Tag: ufo
Cursed Back Button, Winnie The Pooh … GET!
by Darlo on Feb.27, 2009, under Blog, Japan
Before you start watching, click play and listen to the music.
I’d just writen a long blog entry, but somehow I’d clicked the back button and now it’s all sodding gone! I’m not going to write it all out again, I really can’t be arsed so here’s a summary of what I did write, and will continue normally at the bottom.
- You’re listening to Life is Like a Beach by Rie Fu – I’ve come to think of it as my theme song.
- On Wednesday realised was just wasting time by coming home and not doing anything nightly.
- Went out drinking.
- Went to darts bar in Umeda where I (and a friend) played darts and spoke in Japanese constantly.

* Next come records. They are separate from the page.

@[simp] theorem issueEvent_threads (s : State) (mk : Nat → MemEv) :
    (issueEvent s mk).threads = s.threads := rfl
@[simp] theorem issueEvent_strands (s : State) (mk : Nat → MemEv) :
    (issueEvent s mk).strands = s.strands := rfl
@[simp] theorem issueEvent_teams (s : State) (mk : Nat → MemEv) :
    (issueEvent s mk).teams = s.teams := rfl
@[simp] theorem issueEvent_traps (s : State) (mk : Nat → MemEv) :
    (issueEvent s mk).traps = s.traps := rfl
@[simp] theorem issueEvent_eng (s : State) (mk : Nat → MemEv) :
    (issueEvent s mk).eng = s.eng := rfl
@[simp] theorem issueEvent_front (s : State) (mk : Nat → MemEv) :
    (issueEvent s mk).front = s.front := rfl
@[simp] theorem issueEvent_seams (s : State) (mk : Nat → MemEv) :
    (issueEvent s mk).seams = s.seams := rfl
@[simp] theorem issueEvent_trust (s : State) (mk : Nat → MemEv) :
    (issueEvent s mk).trust = s.trust := rfl
@[simp] theorem issueEvent_plant (s : State) (mk : Nat → MemEv) :
    (issueEvent s mk).plant = s.plant := rfl
@[simp] theorem issueEvent_fabric (s : State) (mk : Nat → MemEv) :
    (issueEvent s mk).fabric = s.fabric := rfl

@[simp] theorem dropEvent_run (s : State) (n : Nat) :
    (dropEvent s n).run = s.run := rfl
@[simp] theorem dropEvent_threads (s : State) (n : Nat) :
    (dropEvent s n).threads = s.threads := rfl
@[simp] theorem dropEvent_strands (s : State) (n : Nat) :
    (dropEvent s n).strands = s.strands := rfl
@[simp] theorem dropEvent_teams (s : State) (n : Nat) :
    (dropEvent s n).teams = s.teams := rfl
@[simp] theorem dropEvent_traps (s : State) (n : Nat) :
    (dropEvent s n).traps = s.traps := rfl
@[simp] theorem dropEvent_eng (s : State) (n : Nat) :
    (dropEvent s n).eng = s.eng := rfl
@[simp] theorem dropEvent_front (s : State) (n : Nat) :
    (dropEvent s n).front = s.front := rfl
@[simp] theorem dropEvent_seams (s : State) (n : Nat) :
    (dropEvent s n).seams = s.seams := rfl
@[simp] theorem dropEvent_trust (s : State) (n : Nat) :
    (dropEvent s n).trust = s.trust := rfl
@[simp] theorem dropEvent_plant (s : State) (n : Nat) :
    (dropEvent s n).plant = s.plant := rfl
@[simp] theorem dropEvent_fabric (s : State) (n : Nat) :
    (dropEvent s n).fabric = s.fabric := rfl

@[simp] theorem passTurn_run (s : State) (n : Nat) : (passTurn s n).run = s.run := by
  unfold passTurn; split
  · rfl
  · split <;> rfl
@[simp] theorem passTurn_threads (s : State) (n : Nat) : (passTurn s n).threads = s.threads := by
  unfold passTurn; split
  · rfl
  · split <;> rfl
@[simp] theorem passTurn_teams (s : State) (n : Nat) : (passTurn s n).teams = s.teams := by
  unfold passTurn; split
  · rfl
  · split <;> rfl
@[simp] theorem passTurn_traps (s : State) (n : Nat) : (passTurn s n).traps = s.traps := by
  unfold passTurn; split
  · rfl
  · split <;> rfl
@[simp] theorem passTurn_mem (s : State) (n : Nat) : (passTurn s n).mem = s.mem := by
  unfold passTurn; split
  · rfl
  · split <;> rfl
@[simp] theorem passTurn_eng (s : State) (n : Nat) : (passTurn s n).eng = s.eng := by
  unfold passTurn; split
  · rfl
  · split <;> rfl
@[simp] theorem passTurn_front (s : State) (n : Nat) : (passTurn s n).front = s.front := by
  unfold passTurn; split
  · rfl
  · split <;> rfl
@[simp] theorem passTurn_seams (s : State) (n : Nat) : (passTurn s n).seams = s.seams := by
  unfold passTurn; split
  · rfl
  · split <;> rfl
@[simp] theorem passTurn_trust (s : State) (n : Nat) : (passTurn s n).trust = s.trust := by
  unfold passTurn; split
  · rfl
  · split <;> rfl
@[simp] theorem passTurn_plant (s : State) (n : Nat) : (passTurn s n).plant = s.plant := by
  unfold passTurn; split
  · rfl
  · split <;> rfl
@[simp] theorem passTurn_fabric (s : State) (n : Nat) : (passTurn s n).fabric = s.fabric := by
  unfold passTurn; split
  · rfl
  · split <;> rfl
@[simp] theorem yieldIfParked_run (s : State) (n : Nat) : (yieldIfParked s n).run = s.run := by
  unfold yieldIfParked; split
  · rfl
  · split
    · split <;> simp
    · simp
@[simp] theorem yieldIfParked_threads (s : State) (n : Nat) : (yieldIfParked s n).threads = s.threads := by
  unfold yieldIfParked; split
  · rfl
  · split
    · split <;> simp
    · simp
@[simp] theorem yieldIfParked_teams (s : State) (n : Nat) : (yieldIfParked s n).teams = s.teams := by
  unfold yieldIfParked; split
  · rfl
  · split
    · split <;> simp
    · simp
@[simp] theorem yieldIfParked_traps (s : State) (n : Nat) : (yieldIfParked s n).traps = s.traps := by
  unfold yieldIfParked; split
  · rfl
  · split
    · split <;> simp
    · simp
@[simp] theorem yieldIfParked_mem (s : State) (n : Nat) : (yieldIfParked s n).mem = s.mem := by
  unfold yieldIfParked; split
  · rfl
  · split
    · split <;> simp
    · simp
@[simp] theorem yieldIfParked_eng (s : State) (n : Nat) : (yieldIfParked s n).eng = s.eng := by
  unfold yieldIfParked; split
  · rfl
  · split
    · split <;> simp
    · simp
@[simp] theorem yieldIfParked_front (s : State) (n : Nat) : (yieldIfParked s n).front = s.front := by
  unfold yieldIfParked; split
  · rfl
  · split
    · split <;> simp
    · simp
@[simp] theorem yieldIfParked_seams (s : State) (n : Nat) : (yieldIfParked s n).seams = s.seams := by
  unfold yieldIfParked; split
  · rfl
  · split
    · split <;> simp
    · simp
@[simp] theorem yieldIfParked_trust (s : State) (n : Nat) : (yieldIfParked s n).trust = s.trust := by
  unfold yieldIfParked; split
  · rfl
  · split
    · split <;> simp
    · simp
@[simp] theorem yieldIfParked_plant (s : State) (n : Nat) : (yieldIfParked s n).plant = s.plant := by
  unfold yieldIfParked; split
  · rfl
  · split
    · split <;> simp
    · simp
@[simp] theorem yieldIfParked_fabric (s : State) (n : Nat) : (yieldIfParked s n).fabric = s.fabric := by
  unfold yieldIfParked; split
  · rfl
  · split
    · split <;> simp
    · simp
@[simp] theorem issued_threads (s : State) : (issued s).threads = s.threads := by
  unfold issued; split <;> simp
@[simp] theorem issued_teams (s : State) : (issued s).teams = s.teams := by
  unfold issued; split <;> simp
@[simp] theorem issued_traps (s : State) : (issued s).traps = s.traps := by
  unfold issued; split <;> simp
@[simp] theorem issued_mem (s : State) : (issued s).mem = s.mem := by
  unfold issued; split <;> simp
@[simp] theorem issued_eng (s : State) : (issued s).eng = s.eng := by
  unfold issued; split <;> simp
@[simp] theorem issued_front (s : State) : (issued s).front = s.front := by
  unfold issued; split <;> simp
@[simp] theorem issued_seams (s : State) : (issued s).seams = s.seams := by
  unfold issued; split <;> simp
@[simp] theorem issued_trust (s : State) : (issued s).trust = s.trust := by
  unfold issued; split <;> simp
@[simp] theorem issued_plant (s : State) : (issued s).plant = s.plant := by
  unfold issued; split <;> simp
@[simp] theorem issued_fabric (s : State) : (issued s).fabric = s.fabric := by
  unfold issued; split <;> simp

@[simp] theorem putMarker_run (s : State) (c : Ctx) : (putMarker s c).run = s.run := by
  unfold putMarker; split <;> rfl
@[simp] theorem finish_run (s : State) (c : Ctx) : (finish s c).run = s.run := by simp [finish]
@[simp] theorem finishAt_run (s : State) (c : Ctx) (pc : DWord) : (finishAt s c pc).run = s.run := by simp [finishAt]
@[simp] theorem putMarker_threads (s : State) (c : Ctx) : (putMarker s c).threads = s.threads := by
  unfold putMarker; split <;> rfl
@[simp] theorem finish_threads (s : State) (c : Ctx) : (finish s c).threads = s.threads := by simp [finish]
@[simp] theorem finishAt_threads (s : State) (c : Ctx) (pc : DWord) : (finishAt s c pc).threads = s.threads := by simp [finishAt]
@[simp] theorem putMarker_teams (s : State) (c : Ctx) : (putMarker s c).teams = s.teams := by
  unfold putMarker; split <;> rfl
@[simp] theorem finish_teams (s : State) (c : Ctx) : (finish s c).teams = s.teams := by simp [finish]
@[simp] theorem finishAt_teams (s : State) (c : Ctx) (pc : DWord) : (finishAt s c pc).teams = s.teams := by simp [finishAt]
@[simp] theorem putMarker_traps (s : State) (c : Ctx) : (putMarker s c).traps = s.traps := by
  unfold putMarker; split <;> rfl
@[simp] theorem finish_traps (s : State) (c : Ctx) : (finish s c).traps = s.traps := by simp [finish]
@[simp] theorem finishAt_traps (s : State) (c : Ctx) (pc : DWord) : (finishAt s c pc).traps = s.traps := by simp [finishAt]
@[simp] theorem putMarker_mem (s : State) (c : Ctx) : (putMarker s c).mem = s.mem := by
  unfold putMarker; split <;> rfl
@[simp] theorem finish_mem (s : State) (c : Ctx) : (finish s c).mem = s.mem := by simp [finish]
@[simp] theorem finishAt_mem (s : State) (c : Ctx) (pc : DWord) : (finishAt s c pc).mem = s.mem := by simp [finishAt]
@[simp] theorem putMarker_eng (s : State) (c : Ctx) : (putMarker s c).eng = s.eng := by
  unfold putMarker; split <;> rfl
@[simp] theorem finish_eng (s : State) (c : Ctx) : (finish s c).eng = s.eng := by simp [finish]
@[simp] theorem finishAt_eng (s : State) (c : Ctx) (pc : DWord) : (finishAt s c pc).eng = s.eng := by simp [finishAt]
@[simp] theorem putMarker_front (s : State) (c : Ctx) : (putMarker s c).front = s.front := by
  unfold putMarker; split <;> rfl
@[simp] theorem finish_front (s : State) (c : Ctx) : (finish s c).front = s.front := by simp [finish]
@[simp] theorem finishAt_front (s : State) (c : Ctx) (pc : DWord) : (finishAt s c pc).front = s.front := by simp [finishAt]
@[simp] theorem putMarker_seams (s : State) (c : Ctx) : (putMarker s c).seams = s.seams := by
  unfold putMarker; split <;> rfl
@[simp] theorem finish_seams (s : State) (c : Ctx) : (finish s c).seams = s.seams := by simp [finish]
@[simp] theorem finishAt_seams (s : State) (c : Ctx) (pc : DWord) : (finishAt s c pc).seams = s.seams := by simp [finishAt]
@[simp] theorem putMarker_trust (s : State) (c : Ctx) : (putMarker s c).trust = s.trust := by
  unfold putMarker; split <;> rfl
@[simp] theorem finish_trust (s : State) (c : Ctx) : (finish s c).trust = s.trust := by simp [finish]
@[simp] theorem finishAt_trust (s : State) (c : Ctx) (pc : DWord) : (finishAt s c pc).trust = s.trust := by simp [finishAt]
@[simp] theorem putMarker_plant (s : State) (c : Ctx) : (putMarker s c).plant = s.plant := by
  unfold putMarker; split <;> rfl
@[simp] theorem finish_plant (s : State) (c : Ctx) : (finish s c).plant = s.plant := by simp [finish]
@[simp] theorem finishAt_plant (s : State) (c : Ctx) (pc : DWord) : (finishAt s c pc).plant = s.plant := by simp [finishAt]
@[simp] theorem putMarker_fabric (s : State) (c : Ctx) : (putMarker s c).fabric = s.fabric := by
  unfold putMarker; split <;> rfl
@[simp] theorem finish_fabric (s : State) (c : Ctx) : (finish s c).fabric = s.fabric := by simp [finish]
@[simp] theorem finishAt_fabric (s : State) (c : Ctx) (pc : DWord) : (finishAt s c pc).fabric = s.fabric := by simp [finishAt]

@[simp] theorem addReport_run (s : State) (x : Report) :
    (addReport s x).run = s.run := rfl
@[simp] theorem addReport_threads (s : State) (x : Report) :
    (addReport s x).threads = s.threads := rfl
@[simp] theorem addReport_strands (s : State) (x : Report) :
    (addReport s x).strands = s.strands := rfl
@[simp] theorem addReport_teams (s : State) (x : Report) :
    (addReport s x).teams = s.teams := rfl
@[simp] theorem addReport_traps (s : State) (x : Report) :
    (addReport s x).traps = s.traps := rfl
@[simp] theorem addReport_mem (s : State) (x : Report) :
    (addReport s x).mem = s.mem := rfl
@[simp] theorem addReport_eng (s : State) (x : Report) :
    (addReport s x).eng = s.eng := rfl
@[simp] theorem addReport_seams (s : State) (x : Report) :
    (addReport s x).seams = s.seams := rfl
@[simp] theorem addReport_trust (s : State) (x : Report) :
    (addReport s x).trust = s.trust := rfl
@[simp] theorem addReport_plant (s : State) (x : Report) :
    (addReport s x).plant = s.plant := rfl
@[simp] theorem addReport_fabric (s : State) (x : Report) :
    (addReport s x).fabric = s.fabric := rfl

- Came home at 4 am instead of studying for big religion exam.
- Bombed Japanese kanji quiz (that’s bad).
- With a loss of motivation, I didn’t study for the religion exam and slept instead.
- Finished writing exam 15 minutes into it.
- Came home and slept.
So today we had our weekly Japanese language test and I’m almost certain of failing that also. My lack of motivation to study hasn’t just limited itself to religion. Afterward I went and hung out in the Ajisai room where a friend and I made a little game out of flicking 1 yen (0.8p) coins into a box. Sounds boring but it actually became quite interesting, with me kicking buttock left, right and … hmm … three buttocks … ok, not centre.
On the way home a few of us stopped by an arcade where we spent (blew) some money on some games of DDR (Dance Dance Revolution), Time Crisis 3, some guitar game (not Guitar Hero T_T) and UFO Grabbers. I left the arcade with a new 3 inch tall Winnie The Pooh, dressed as James P. “Sulley” Sullivan (Monsters Inc), after spending … not too much money on it. Oh! And we 太鼓の達人 (taiko no tatsujin, Taiko Master), an awesomely cute drumming game.
The plan for the night is to go out and have some fun. We’ve got mid-terms next week and since I can’t go out and have fun on Sunday night, we’ll do it tonight instead. Finally a hello to Lauren, a fellow Osakan, who’s looking for the Osaka Monopoly.
Oh no you won’t!
by Darlo on Jan.04, 2009, under Blog, Japan
It turns out more people than I realised read this journal about life in Japan. One of those people must control my sense of “oh really, we’ll see about that” because since writing about how I’d managed to get into a better sleeping routine yesterday, that theory has gone what is scientifically referred to as Tits-Up. Instead of sleeping last night I once again had a night where I just didn’t feel the need to. That is until about 10 o’clock this morning when I crashed onto the bed, not emerging until about half past 8 tonight. I’m back at uni this week, hopefully that can sort me back out.
With this being the case, my new discovery of the day was limited to another walk around my local area and the Tenjimbashisuji Shotengai, the world largest covered shopping street. As it was late most of the stores had already closed for the day, though many still remained open. Cutting in and out of side entrances and back-alleys meant that I could see a lot of the smaller shops, restaurants, fetish bars and pet shops, though I didn’t go into most of them. I did stop by a couple of UFO Catcher (arm-grabber) arcades, including one that seemed incredibly posh. It was so fancy not only were it’s prizes things like gourmet cakes and chocolates, it had a dance floor on a mezanine!
To be honest that’s where this entry ends, for today, but I do want to ask you to open your minds to the fact that although Japan is probably very different to the country you live in, don’t believe in all that you hear from movies and so on. Not only is the number of people who have asked me if “every Japanese person is tiny” getting pretty bad, but one person even asked me if the monks I saw were awesome because they “knew thousands of kinds of martial arts”. Now, I don’t even know if 1000 kinds of martial arts exist, that’s not my specialist field (like I even have one), but they had watched Bulletproof Monk and succombed to that idea.
For the record, the “Nameless Monk” was not even Japanese, but a Tibetan Buddhist.